Drug discovery is pay-to-win

The pitch for AI in science has always been democratization. Make discovery faster, cheaper, more accessible. Let a scrappy lab in Nairobi compete with a pharmaceutical giant in Cambridge. That was the story, anyway. Then OpenAI launched GPT-Rosalind, and the fine print told a different story. The most powerful scientific AI model ever built is available through a "trusted access program" for "qualified enterprise customers." The launch partners? Amgen, Moderna, Novo Nordisk, Thermo Fisher Scientific. Not exactly underdogs. This isn't a hit piece on OpenAI. The problem is structural. When the best tools for scientific discovery are gated behind enterprise agreements, we're not democratizing science. We're accelerating a two-tier research system where the richest labs pull further ahead and everyone else falls behind.
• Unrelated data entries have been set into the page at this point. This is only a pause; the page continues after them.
/-- Under the opcodes of BR and CALL only case (d) of R157 applies. -/
theorem undefinedBy_of_branch {w : Word} (ho : w.op = 0x0C ∨ w.op = 0x1C) (e : DecodeError) :
    RejectIf (w.getLsbD 10 = true) .branchOperandBit10 e ↔ UndefinedBy w e := by
  rcases ho with ho | ho <;> cases e <;> simp [RejectIf, UndefinedBy, ho]

/-! ## The answer to a word (R155) -/

/-- The answer `a` to the word `w` rejects it by `e` exactly if `bad e`, and an instruction it gives is well formed and has
the word `w`. -/
structure Answers (w : Word) (bad : DecodeError → Prop) (a : Except DecodeError Instr) : Prop where
  error_iff : ∀ e, a = .error e ↔ bad e
  encodes : ∀ i, a = .ok i → encode i = w ∧ i.wellFormed = true

/-- The condition of an answer may be replaced by an equivalent one. -/
theorem Answers.congr {w : Word} {bad bad' : DecodeError → Prop} {a : Except DecodeError Instr} (h : Answers w bad a)
    (hbad : ∀ e, bad e ↔ bad' e) : Answers w bad' a := ⟨fun e => (h.error_iff e).trans (hbad e), h.encodes⟩

/-- A well-formed instruction with the word `w` answers it, where nothing rejects the word. -/
theorem answers_ok {w : Word} {bad : DecodeError → Prop} {i : Instr} (hbad : ∀ e, ¬ bad e) (hw : encode i = w)
    (hi : i.wellFormed = true) : Answers w bad (.ok i) where
  error_iff := fun e => by simp [hbad e]
  encodes := by rintro _ ⟨⟩; exact ⟨hw, hi⟩

/-- A rejection answers the word, where its condition holds. -/
theorem answers_error {w : Word} {c : Prop} {e : DecodeError} (hc : c) : Answers w (RejectIf c e) (.error e) where
  error_iff := fun _ => by simp [RejectIf, hc, eq_comm]
  encodes := by rintro _ ⟨⟩

/-- A rejection whose condition fails rejects nothing. -/
theorem not_rejectIf {c : Prop} {e : DecodeError} (hc : ¬ c) (e' : DecodeError) : ¬ RejectIf c e e' := fun h => hc h.1

/-! ## Format MS (R154) -/

/-- The row part of the address of PEEK, POKE, GET and PUT (R165, R166). -/
theorem fieldRf_high (w : Word) : w.fieldRf.extractLsb' 4 3 = w.f1 := BitVec.extractLsb'_append_eq_left

/-- The column part of the address of PEEK, POKE, GET and PUT (R165, R166). -/
theorem fieldRf_low (w : Word) : w.fieldRf.extractLsb' 0 4 = w.f3 := BitVec.extractLsb'_append_eq_right

/-- An instruction of format MS has the word read, where their fields agree. -/
theorem encode_eq_of_fields {w : Word} {i : Instr} {f1 : BitVec 3} {sub f3 : BitVec 4}
    (hi : encode i = encodeMS f1 sub f3) (h7 : w.op = 7) (h1 : w.f1 = f1) (h2 : w.f2 = sub) (h3 : w.f3 = f3) : encode i = w := by
  subst h1 h2 h3
  exact hi.trans (encodeMS_fields w h7)

/-- PEEK, POKE, GET and PUT have the word read, where sub-opcode and address agree. -/
theorem encode_eq_of_fieldRf {w : Word} {i : Instr} {sub : BitVec 4} (hi : encode i = encodeRf sub w.fieldRf)
    (h7 : w.op = 7) (h2 : w.f2 = sub) : encode i = w :=
  encode_eq_of_fields hi h7 (fieldRf_high w).symm h2 (fieldRf_low w).symm

/-- An instruction that fixes f1 and f3 rejects every other value of the two. -/
theorem decodeFixed_answers {w : Word} {i : Instr} {f1 : BitVec 3} {sub f3 : BitVec 4}
    (hi : encode i = encodeMS f1 sub f3) (hwf : i.wellFormed = true) (h7 : w.op = 7) (h2 : w.f2 = sub) :
    Answers w (RejectIf (¬ (w.f1 = f1 ∧ w.f3 = f3)) .fixedFieldMismatch) (decodeFixed w f1 f3 i) := by
  unfold decodeFixed
  split
  case isTrue h => exact answers_ok (not_rejectIf (not_not.2 h)) (encode_eq_of_fields hi h7 h.1 h2 h.2) hwf
  case isFalse h => exact answers_error h

/-- Sub-opcode 1110: the three returns, all with f3 fixed. -/
theorem decodeReturn_answers {w : Word} (h7 : w.op = 7) (h2 : w.f2 = 0xE) :
    Answers w (RejectIf (¬ (w.f1 ∈ [0#3, 1#3, 4#3] ∧ w.f3 = 0)) .fixedFieldMismatch) (decodeReturn w) := by
  unfold decodeReturn
  split
  case h_4 h0 h1 h4 =>
    rw [imp_false] at h0 h1 h4
    exact answers_error (by simp [← BitVec.toNat_inj, h0, h1, h4])
  all_goals
    next h1 =>
    refine (decodeFixed_answers rfl rfl h7 h2).congr fun e => ?_
    simp [RejectIf, ← BitVec.toNat_inj, h1]

/-- Sub-opcode 1111: EI, DI and NOP with f3 fixed, STOP and HALT with a free operand. -/
theorem decodeControl_answers {w : Word} (h7 : w.op = 7) (h2 : w.f2 = 0xF) :
    Answers w (RejectIf (¬ (w.f1 ∈ [0#3, 1#3, 4#3] ∧ w.f3 = 0 ∨ w.f1 = 2 ∨ w.f1 = 3)) .fixedFieldMismatch)
      (decodeControl w) := by
  unfold decodeControl
  split
  case h_3 h1 => -- STOP
    have h1 : w.f1 = 2 := BitVec.eq_of_toNat_eq h1
    exact answers_ok (not_rejectIf (by simp [h1])) (encode_eq_of_fields rfl h7 h1 h2 rfl) rfl
  case h_4 h1 => -- HALT
    have h1 : w.f1 = 3 := BitVec.eq_of_toNat_eq h1
    exact answers_ok (not_rejectIf (by simp [h1])) (encode_eq_of_fields rfl h7 h1 h2 rfl) rfl
  case h_6 h0 h1 h2 h3 h4 =>
    rw [imp_false] at h0 h1 h2 h3 h4
    exact answers_error (by simp [← BitVec.toNat_inj, h0, h1, h2, h3, h4])
  all_goals
    next h1 =>
    refine (decodeFixed_answers rfl rfl h7 h2).congr fun e => ?_
    simp [RejectIf, ← BitVec.toNat_inj, h1]

/-- The two sub-opcodes that R154 does not assign. -/
theorem decodeMS_of_unassigned {w : Word} (h2 : w.f2 = 0 ∨ w.f2 = 6) : decodeMS w = .error .unassignedSubOpcode := by
  rcases h2 with h2 | h2 <;> simp [decodeMS, h2]

/-- The assigned sub-opcodes, by the fields they fix: none for POKE, PEEK, PUT and GET, f1 for RORC, f1 with some of f3 for
the returns and the control instructions, both for the others. -/
theorem decodeMS_answers {w : Word} (h7 : w.op = 7) (hsub : ¬ (w.f2 = 0 ∨ w.f2 = 6)) :
    Answers w (RejectIf (FixedFieldsDiffer w) .fixedFieldMismatch) (decodeMS w) := by
  unfold decodeMS
  split
  case h_2 h2 | h_3 h2 | h_9 h2 | h_10 h2 => -- POKE, PEEK, PUT, GET
    exact answers_ok (not_rejectIf (by simp [FixedFieldsDiffer, ← BitVec.toNat_inj, h2]))
      (encode_eq_of_fieldRf rfl h7 (BitVec.eq_of_toNat_eq h2)) rfl
  case h_6 h2 => -- RORC
    have h2 : w.f2 = 7 := BitVec.eq_of_toNat_eq h2
    split
    case isTrue h1 =>
      exact answers_ok (not_rejectIf (by simp [FixedFieldsDiffer, h2, h1])) (encode_eq_of_fields rfl h7 h1 h2 rfl) rfl
    case isFalse h1 => exact answers_error (by simpa [FixedFieldsDiffer, h2] using h1)
  case h_13 h2 =>
    have h2 : w.f2 = 0xE := BitVec.eq_of_toNat_eq h2
    exact (decodeReturn_answers h7 h2).congr fun e => by simp [RejectIf, FixedFieldsDiffer, h2]
  case h_14 h2 =>
    have h2 : w.f2 = 0xF := BitVec.eq_of_toNat_eq h2
    exact (decodeControl_answers h7 h2).congr fun e => by simp [RejectIf, FixedFieldsDiffer, h2]
  case h_15 => -- no other sub-opcode is assigned
    refine absurd ?_ hsub
    simp only [imp_false] at *
    bv_omega
  all_goals
    next h2 =>
    refine Answers.congr (decodeFixed_answers rfl rfl h7 (BitVec.eq_of_toNat_eq h2)) fun e => ?_
    simp [RejectIf, FixedFieldsDiffer, ← BitVec.toNat_inj, h2]

/-! ## Format AD (R163) and the whole decoder -/

/-- BR and CALL reject an operand with bit 10 set. -/
theorem decodeAD_answers {w : Word} {op : BitVec 5} {i : BranchOperand → Instr}
    (hi : ∀ a, encode (i a) = encodeAD op a) (hwf : ∀ a, (i a).wellFormed = !a.getLsbD 10) (ho : w.op = op) :
    Answers w (RejectIf (w.getLsbD 10 = true) .branchOperandBit10) (decodeAD w i) := by
  subst ho
  have hbit : w.fieldAddr.getLsbD 10 = w.getLsbD 10 := by simp [Word.fieldAddr, -BitVec.getLsbD_eq_getElem]
  rw [decodeAD, hbit]
  split
  case isTrue h => exact answers_error h
  case isFalse h =>
    have hwell : (i w.fieldAddr).wellFormed = true := by rw [hwf, hbit, Bool.eq_false_of_not_eq_true h]; rfl
    exact answers_ok (not_rejectIf h) ((hi _).trans (encodeAD_fields w)) hwell

/-- R155 and R157 together, by the primary opcode: formats MS and AD, the four unassigned opcodes, and formats RM and MI,
where every word is defined. -/
theorem decode_answers (w : Word) : Answers w (UndefinedBy w) (decode w) := by
  unfold decode
  split
  case h_8 ho =>
    have ho : w.op = 7 := BitVec.eq_of_toNat_eq ho
    by_cases hsub : w.f2 = 0 ∨ w.f2 = 6
    · rw [decodeMS_of_unassigned hsub]
      exact (answers_error trivial).congr (undefinedBy_of_unassignedSub ho hsub)
    · exact (decodeMS_answers ho hsub).congr (undefinedBy_of_assignedSub ho hsub)
  case h_13 ho => -- BR
    have ho : w.op = 0x0C := BitVec.eq_of_toNat_eq ho
    exact (decodeAD_answers (fun _ => rfl) (fun _ => rfl) ho).congr (undefinedBy_of_branch (.inl ho))
  case h_25 ho => -- CALL
    have ho : w.op = 0x1C := BitVec.eq_of_toNat_eq ho
    exact (decodeAD_answers (fun _ => rfl) (fun _ => rfl) ho).congr (undefinedBy_of_branch (.inr ho))
  case h_29 =>
    refine (answers_error trivial).congr (undefinedBy_of_unassigned ?_)
    simp only [List.mem_cons, List.not_mem_nil, or_false, ← BitVec.toNat_inj, BitVec.toNat_ofNat, imp_false] at *
    omega
  all_goals
    next ho =>
    refine answers_ok (fun e => ?_) ?_ rfl
    · cases e <;> simp [UndefinedBy, ← BitVec.toNat_inj, ho]
    · exact (congrArg (encodeM · w.fieldM w.f3) (BitVec.eq_of_toNat_eq ho)).symm.trans (encodeM_fields w)

/-! ## Decoding an encoding (R152) -/

/-- A word of format AD gives back an operand with bit 10 clear. -/
theorem decodeAD_encodeAD {addr : BranchOperand} (op : BitVec 5) (i : BranchOperand → Instr)
    (h : addr.getLsbD 10 = false) : decodeAD (encodeAD op addr) i = .ok (i addr) := by
  simp [decodeAD, h, -BitVec.getLsbD_eq_getElem]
What GPT-Rosalind actually does

GPT-Rosalind is a frontier reasoning model built specifically for biology, drug discovery, and translational medicine. It launched in April 2026 as a research preview, named after Rosalind Franklin, the scientist whose work was essential to understanding the structure of DNA. The model is designed to handle the fragmented, time-intensive workflows that slow down pharmaceutical research. Drug discovery in the US takes roughly 10 to 15 years from target identification to regulatory approval. Only about one in ten drugs that enter clinical trials ever gets approved. Large pharma companies now spend more than $6 billion on R&D per approved drug, compared to roughly $40 million (in today's dollars) back in the 1950s. GPT-Rosalind tackles the early stages of that pipeline: synthesizing literature, generating hypotheses, planning experiments, and connecting insights across genomics, protein engineering, and biochemistry. OpenAI also released a free Life Sciences research plugin for Codex that connects to over 50 scientific tools and data sources. During the research preview, using the model doesn't consume existing API credits. That free plugin is a genuine contribution. But the core model, the one doing the heavy reasoning, is behind the gate.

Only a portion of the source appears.